Data provided >>
————

/-- The configuration in force on the far side. -/
def State.smuForce (s : State) (n : LaneId) : SmuCfg :=
  ⟨s.g SMU.CFG_MODE n, s.g SMU.CFG_VRANGE n, s.g SMU.CFG_SENSE n, s.g SMU.CFG_OFFSET_COMP n, s.g SMU.IRANGE n,
   s.fw SMU.LEVEL n, s.fw SMU.LIMIT n, s.g SMU.RATE n, s.g SMU.DWELL_MS n, s.fw SMU.PASS_HI n, s.on SMU.ARC_EN n,
   s.fw SMU.ARC_I n, s.run (.lane n .smu)⟩

/-- Modes that force a voltage: FV, IR, HIPOT. -/
def forcesVolts (mode : Nat) : Bool := mode == 1 || mode == 8 || mode == 9
/-- HV modes: IR, HIPOT. -/
def hvMode (mode : Nat) : Bool := mode == 8 || mode == 9
/-- LV modes that force a current. -/
def forcesAmps (mode : Nat) : Bool := decide (2 ≤ mode) && decide (mode ≤ 5)

/-- R227: is the CFG word one of Table: SMU modes? -/
def SmuCfg.modeOk (c : SmuCfg) : Bool :=
  (c.mode == 0 || (decide (1 ≤ c.mode) && decide (c.mode ≤ 5) && c.vrange == 0) || (hvMode c.mode && c.vrange == 1))
    && (c.offc == 0 || c.mode == 4) && (c.mode != 4 || c.sense == 1)

/-- Full scale of the LV current ranges, as binary32 (log 14). -/
def lvAmps : Nat → Word
  | 0 => 0x3E4CCCCD | 1 => 0x3CA3D70A | 2 => 0x3B03126F | 3 => 0x3951B717 | _ => 0x37A7C5AC

/-- Full scale of the HV current ranges, as binary32 (log 14). -/
def hvAmps : Nat → Word
  | 0 => 0x3B03126F | 1 => 0x3951B717 | 2 => 0x37A7C5AC | 3 => 0x360637BD | _ => 0x3456BF95

/-- R228: the LEVEL of a configuration. -/
def SmuCfg.levelOk (c : SmuCfg) : Bool :=
  f32Finite c.level && (
    if c.mode = 0 then true
    else if hvMode c.mode then f32Le 0 c.level && f32Le c.level volts1000
    else if c.mode = 1 then f32Le (f32Abs c.level) volts30
    else f32Le (f32Abs c.level) (lvAmps c.irange))

/-- R228: the LIMIT of a configuration. -/
def SmuCfg.limitOk (c : SmuCfg) : Bool :=
  f32Finite c.limit && (
    if c.mode = 0 then true
    else f32Lt 0 c.limit && (if hvMode c.mode then f32Le c.limit 0x3B03126F
      else if c.mode = 1 then f32Le c.limit 0x3E4CCCCD else f32Le c.limit volts30))

/-- R228: the IRANGE of a configuration. -/
def SmuCfg.irangeOk (c : SmuCfg) : Bool := decide (c.irange ≤ 4) && (!forcesAmps c.mode || c.levelOk)

/-- LIMIT as it acts: a current limit above the range's full scale acts as that full scale (R228). -/
def SmuCfg.actingLimit (c : SmuCfg) : Word :=
  if hvMode c.mode then f32Min c.limit (hvAmps c.irange) else if c.mode = 1 then f32Min c.limit (lvAmps c.irange) else c.limit

/-- START's own checks 2 to 5 of R239 on a configuration. -/
def State.startChk (s : State) (n : LaneId) (c : SmuCfg) : Option Nat :=
  if !(hvMode c.mode && c.run) then some errRange
  else if s.g SMU.STAT_STATE n ≠ 0 then some errRange
  else if c.mode = 9 ∧ f32Le c.passHi c.limit = false then some errRange
  else if c.arcEn = true ∧ f32Le c.arcI c.limit = false then some errRange
  else if s.on SMU.STAT_CAL_EXPIRED n && !s.on CAL.POLICY 0 then some errCal
  else none

/-- The frisket that a writer's START is judged by (check 6). -/
def State.friskChk (s : State) (h : Nat) (n : LaneId) : Option Nat := if (s.frisket h n).allowsHv then none else some errFrisket

/-- MEASURE is accepted only in an LV mode with RUN at 1 (R230). -/
def measureOk (c : SmuCfg) : Bool := c.run && decide (1 ≤ c.mode) && decide (c.mode ≤ 5)

/-- The checks of a CMD word: ABORT wins over STOP, and STOP over START (R243, R239, R230). -/
def State.smuCmdChk (s : State) (w : Writer) (n : LaneId) (v : Word) : Option Nat :=
  match s.farCheck (.lane n .smu) 0x10 v with
  | some c => some c
  | none =>
    if bitAt v 3 && !measureOk (s.smuImage n) then some errRange
    else if bitAt v 0 && !bitAt v 1 && !bitAt v 2 then
      (match s.startChk n (s.smuImage n) with
       | some c => some c
       | none => s.friskChk w.holder n)
    else none

/-- The range rules of the SMU page, on the state that the press would leave. -/
def smuChk (w : Writer) (n : LaneId) (off : Nat) (v : Word) (s : State) : Option Nat :=
  let c := s.smuImage n
  let bad : Bool := match off with
    | 0x14 => !c.modeOk
    | 0x15 => !c.irangeOk
    | 0x16 => !c.levelOk
    | 0x17 => !c.limitOk
    | 0x18 => decide (bitsOf v 15 0 < 1) || decide (2000 < bitsOf v 15 0)
    | 0x19 => decide (3600000 < bitsOf v 21 0)
    | 0x1A => bitsOf v 15 0 == 0
    | 0x1B => !f32Finite v
    | 0x1C => !f32Finite v
    | 0x1E => !f32Finite v
    | _ => false
  if bad then some errRange else if off = 0x10 then s.smuCmdChk w n v else none

/-! ### The clamp (R234, R236) -/

/-- Clamp a magnitude, keeping the sign. -/
def clampTo (m v : Word) : Word := if f32Lt m (f32Abs v) then m ||| (v &&& 0x80000000) else v

/-- A cycle is in progress: ARMING to RAMP_DOWN. -/
def State.inCycle (s : State) (n : LaneId) : Bool := decide (1 ≤ s.g SMU.STAT_STATE n) && decide (s.g SMU.STAT_STATE n ≤ 4)

/-- The copy of the starter's frisket that the SMU took at START. -/
def State.friskCopy (s : State) (n : LaneId) : Frisket := ⟨s.fw SMU.F_VMAX n, s.fw SMU.F_IMAX n, s.fw SMU.F_EMAX n⟩

/-- The limits that a write of this holder is clamped to. -/
def State.clampBy (s : State) (h : Nat) (n : LaneId) : Frisket :=
  if s.inCycle n then (s.frisket h n).min (s.friskCopy n) else s.frisket h n

/-- What LEVEL and LIMIT become. -/
def clampLevelTo (mode : Nat) (f : Frisket) (v : Word) : Word :=
  if mode = 0 then v else if forcesVolts mode then clampTo f.v v else clampTo f.i v
def clampLimitTo (mode : Nat) (f : Frisket) (v : Word) : Word :=
  if mode = 0 then v else if forcesVolts mode then clampTo f.i v else clampTo f.v v

/-- The value that a write of a word leaves in force. -/
def State.smuAdj (s : State) (h : Nat) (n : LaneId) (off : Nat) (v : Word) : Word :=
  if off = 0x16 then clampLevelTo (s.gi SMU.CFG_MODE n) (s.clampBy h n) v
  else if off = 0x17 then clampLimitTo (s.gi SMU.CFG_MODE n) (s.clampBy h n) v else v

/-- STAT.FRISKET_CLAMP: a value in force is clamped. -/
def State.showClamp (s : State) (n : LaneId) : State :=
  s.put SMU.STAT_FRISKET_CLAMP n (b2n ((s.smu n).clampLevel || (s.smu n).clampLimit))

/-- What the SMU reports of an accepted write of LEVEL or LIMIT: LAST_REQ, FRISKET_CLAMP, FRISKET (R234). LAST_REQ holds the value asked
for whether the clamp changed it or not (DEDUCED, log 110). -/
def State.noteClamp (s : State) (n : LaneId) (off : Nat) (v adj : Word) : State :=
  if off = 0x16 then
    let s := ((s.upSmu n fun x => { x with clampLevel := v != adj }).showClamp n).put SMU.LAST_REQ_LEVEL n v.toNat
    if v = adj then s else s.farSmu n 5
  else if off = 0x17 then
    let s := ((s.upSmu n fun x => { x with clampLimit := v != adj }).showClamp n).put SMU.LAST_REQ_LIMIT n v.toNat
    if v = adj then s else s.farSmu n 5
  else s

/-! ### Auto-zero against foreground (R247) -/

/-- Foreground begins: an unforced, ungranted auto-zero run is abandoned. -/
def State.azForeground (s : State) (n : LaneId) : State :=
  if s.on SMU.STAT_AZ_RUNNING n && !(s.smu n).azForced && !(s.smu n).azGranted then
    (s.put SMU.STAT_AZ_RUNNING n 0).bump SMU.AZ_DEFERS n else s

/-! ### States (R229, R240) -/

/-- PG_STAT.STOPPED: RUN is 0, the HV state is OFF and the LV output switch is open (R229). -/
def State.smuStopped (s : State) (n : LaneId) : State :=
  s.setStopped (.lane n .smu) (!s.run (.lane n .smu) && s.g SMU.STAT_STATE n == 0 && !(s.smu n).lvOn)

/-- Change the HV state, which PG_STAT copies (R240). RAMP begins from the setpoint as it stands, RAMP_DOWN goes at RATE, and where nothing
drives the output the setpoint is 0. -/
def State.setHv (s : State) (n : LaneId) (st : Nat) : State :=
  let s := s.upSmu n fun x =>
    let sp : Int := if 2 ≤ st ∧ st ≤ 4 then x.setpoint else 0
    { x with since := s.clock, setpoint := sp, ramp := sp, slewFast := if st = 3 then x.slewFast else false, measAt := s.clock }
  ((s.put SMU.STAT_STATE n st).setPgStat (.lane n .smu) st).smuStopped n

/-- Ticks of the 200 MHz clock in one millisecond and in one 10 µs sample (R242). -/
def msTicks : Nat := 200000
def sampleTicks : Nat := 2000

/-- Flags of RES_STAT that come from what is in progress on the sense amplifiers: BACKGROUND_PREEMPTED, RANGE_CHANGE, AUTOZERO (R228,
R248). -/
def State.senseFlags (s : State) (n : LaneId) : Nat :=
  16 * b2n (s.on SMU.STAT_AZ_RUNNING n && (s.smu n).azForced) + 64 * b2n (s.smu n).rangeChange + 128 * s.g SMU.STAT_AZ_RUNNING n

/-- A result measurement starts or restarts (R230). -/
def State.measure (s : State) (n : LaneId) : State :=
  let s := s.azForeground n
  s.upSmu n fun x => { x with measuring := true, measFlags := s.senseFlags n, measAt := s.clock }

/-- A result is being averaged: an LV measurement; in IR the last min(MEAS_MS, DWELL_MS) of the dwell, or all of a dwell that holds; in
HIPOT the dwell (R230). -/
def State.averaging (s : State) (n : LaneId) : Bool :=
  let dw := s.g SMU.DWELL_MS n
  ((s.smu n).lvOn && (s.smu n).measuring)
    || (s.g SMU.STAT_STATE n == 3
        && (s.g SMU.CFG_MODE n == 9 || dw == 0
            || decide ((s.smu n).since + dw * msTicks ≤ s.clock + min (s.g SMU.MEAS_MS n) dw * msTicks)))

/-- A result that is being averaged carries these flags. -/
def State.flagResult (s : State) (n : LaneId) (bits : Nat) : State :=
  if s.averaging n then s.upSmu n fun x => { x with measFlags := x.measFlags ||| bits } else s

/-- An LV mode is running. -/
def State.lvRuns (s : State) (n : LaneId) : Bool := (s.smu n).lvOn

/-- A cycle that ends with a cause other than 0 or 10 gives VERDICT ABORTED with VALID = 0, and no result (R230). -/
def State.abortResult (s : State) (n : LaneId) (cause : Nat) : State :=
  if cause = 0 ∨ cause = 10 then s
  else ((s.put SMU.RES_STAT_VALID n 0).put SMU.RES_STAT_VERDICT n 3).upSmu n fun x => { x with resultDue := false }

/-- The driving of a cycle ends now, in the HV state it stands in. -/
def State.markEnd (s : State) (n : LaneId) : State := s.upSmu n fun x => { x with ended := some (s.clock, s.g SMU.STAT_STATE n) }

/-- The HV state in which a cycle that ended in this same 10 µs sample stood; 0 where none did. -/
def State.endedNow (s : State) (n : LaneId) : Nat :=
  match (s.smu n).ended with
  | some (t, st) => if t / sampleTicks = s.clock / sampleTicks then st else 0
  | none => 0

/-- The cycle ends through DISCHARGE with a cause (R241). Of the causes that one 10 µs sample detects, the lowest is recorded; a cycle that
a STOP or its dwell ended has no cause to keep (R242). -/
def State.endCycle (s : State) (n : LaneId) (cause : Nat) : State :=
  if s.inCycle n then (((s.markEnd n).put SMU.STAT_CAUSE n cause).setHv n 5).abortResult n cause
  else if s.g SMU.STAT_STATE n == 5 && s.endedNow n != 0 && cause != 0 && (s.g SMU.STAT_CAUSE n == 0 || decide (cause < s.g SMU.STAT_CAUSE n))
  then (s.put SMU.STAT_CAUSE n cause).abortResult n cause
  else s

/-- The flags that hold now, in the order of RES_STAT.FLAGS. -/
def State.smuFlagsNow (s : State) (n : LaneId) : Nat :=
  s.g SMU.STAT_COMPLIANCE n + 2 * s.g SMU.STAT_POWER_LIMIT n + 4 * s.g SMU.STAT_FRISKET_CLAMP n + 8 * s.g SMU.STAT_CAL_EXPIRED n
    + s.senseFlags n

/-- A dwell is over, and a result of IR or HIPOT falls due with the flags that hold at its end (R230; log 106). -/
def State.dwellEnds (s : State) (n : LaneId) : State :=
  let s := s.markEnd n
  s.upSmu n fun x => { x with resultDue := s.g SMU.CFG_MODE n == 9 || (s.g SMU.CFG_MODE n == 8 && s.g SMU.DWELL_MS n != 0),
                              measFlags := x.measFlags ||| s.smuFlagsNow n }

/-- STOP: through RAMP_DOWN, from ARMING through DISCHARGE (R241); `cause` is 0, or 13 at an engine reset (R58). -/
def State.hvStop (s : State) (n : LaneId) (cause : Nat) : State :=
  let st := s.g SMU.STAT_STATE n
  if st = 1 then s.endCycle n cause
  else if st = 2 ∨ st = 3 then
    let s := s.markEnd n
    ((s.put SMU.STAT_CAUSE n cause).setHv n 4).abortResult n cause
  else s

/-- The effect of START on the far side: from OFF into ARMING with the starter's frisket (R236, R239); a held HV-off ends it at once
with the hardware cause. -/
def State.hvStart (s : State) (n : LaneId) (h : Nat) : State :=
  if s.g SMU.STAT_STATE n ≠ 0 then s
  else
    let f := s.frisket h n
    let s := ((s.put SMU.F_VMAX n f.v.toNat).put SMU.F_IMAX n f.i.toNat).put SMU.F_EMAX n f.e.toNat
    let s := (s.put SMU.E_USED n 0).upSmu n fun x =>
      { x with starter := some h, energy := 0, arcs := 0, inArc := false, maxI := 0, resultDue := false, tripped := false, measFlags := 0, ended := none }
    let s := (s.bump SMU.HV_CYCLES n).setHv n 1
    if s.on LANE.ILK_HW_OFF n then s.endCycle n (s.hwCause n) else s

/-- The effect of a CMD word on the far side (R243). -/
def State.smuCmd (s : State) (n : LaneId) (h : Nat) (v : Word) : State :=
  let s := if bitAt v 2 then s.endCycle n 8 else if bitAt v 1 then s.hvStop n 0 else if bitAt v 0 then s.hvStart n h else s
  let s := if bitAt v 3 && s.lvRuns n then s.measure n else s
  if bitAt v 4 && s.on SMU.STAT_AZ_DUE n && !s.on SMU.STAT_AZ_RUNNING n then
    ((s.put SMU.STAT_AZ_RUNNING n 1).upSmu n fun x => { x with azGranted := true, azForced := false, azFrom := s.clock }).flagResult n 0x80
  else s

/-- RUN falls: the LV output switch opens, an HV cycle is stopped (R229). -/
def State.smuRunOff (s : State) (n : LaneId) : State :=
  let s := s.setRun (.lane n .smu) false
  let s := s.upSmu n fun x => { x with lvOn := false, measuring := false }
  (s.hvStop n 0).smuStopped n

————

Work order >> Set down exactly the lines of the data above, beginning with the line that has "side (R243). -/" and ending with the line that has "def State.smuRunOff (s", and no others.

Solution >>
/-- The effect of a CMD word on the far side (R243). -/
def State.smuCmd (s : State) (n : LaneId) (h : Nat) (v : Word) : State :=
  let s := if bitAt v 2 then s.endCycle n 8 else if bitAt v 1 then s.hvStop n 0 else if bitAt v 0 then s.hvStart n h else s
  let s := if bitAt v 3 && s.lvRuns n then s.measure n else s
  if bitAt v 4 && s.on SMU.STAT_AZ_DUE n && !s.on SMU.STAT_AZ_RUNNING n then
    ((s.put SMU.STAT_AZ_RUNNING n 1).upSmu n fun x => { x with azGranted := true, azForced := false, azFrom := s.clock }).flagResult n 0x80
  else s

/-- RUN falls: the LV output switch opens, an HV cycle is stopped (R229). -/
def State.smuRunOff (s : State) (n : LaneId) : State :=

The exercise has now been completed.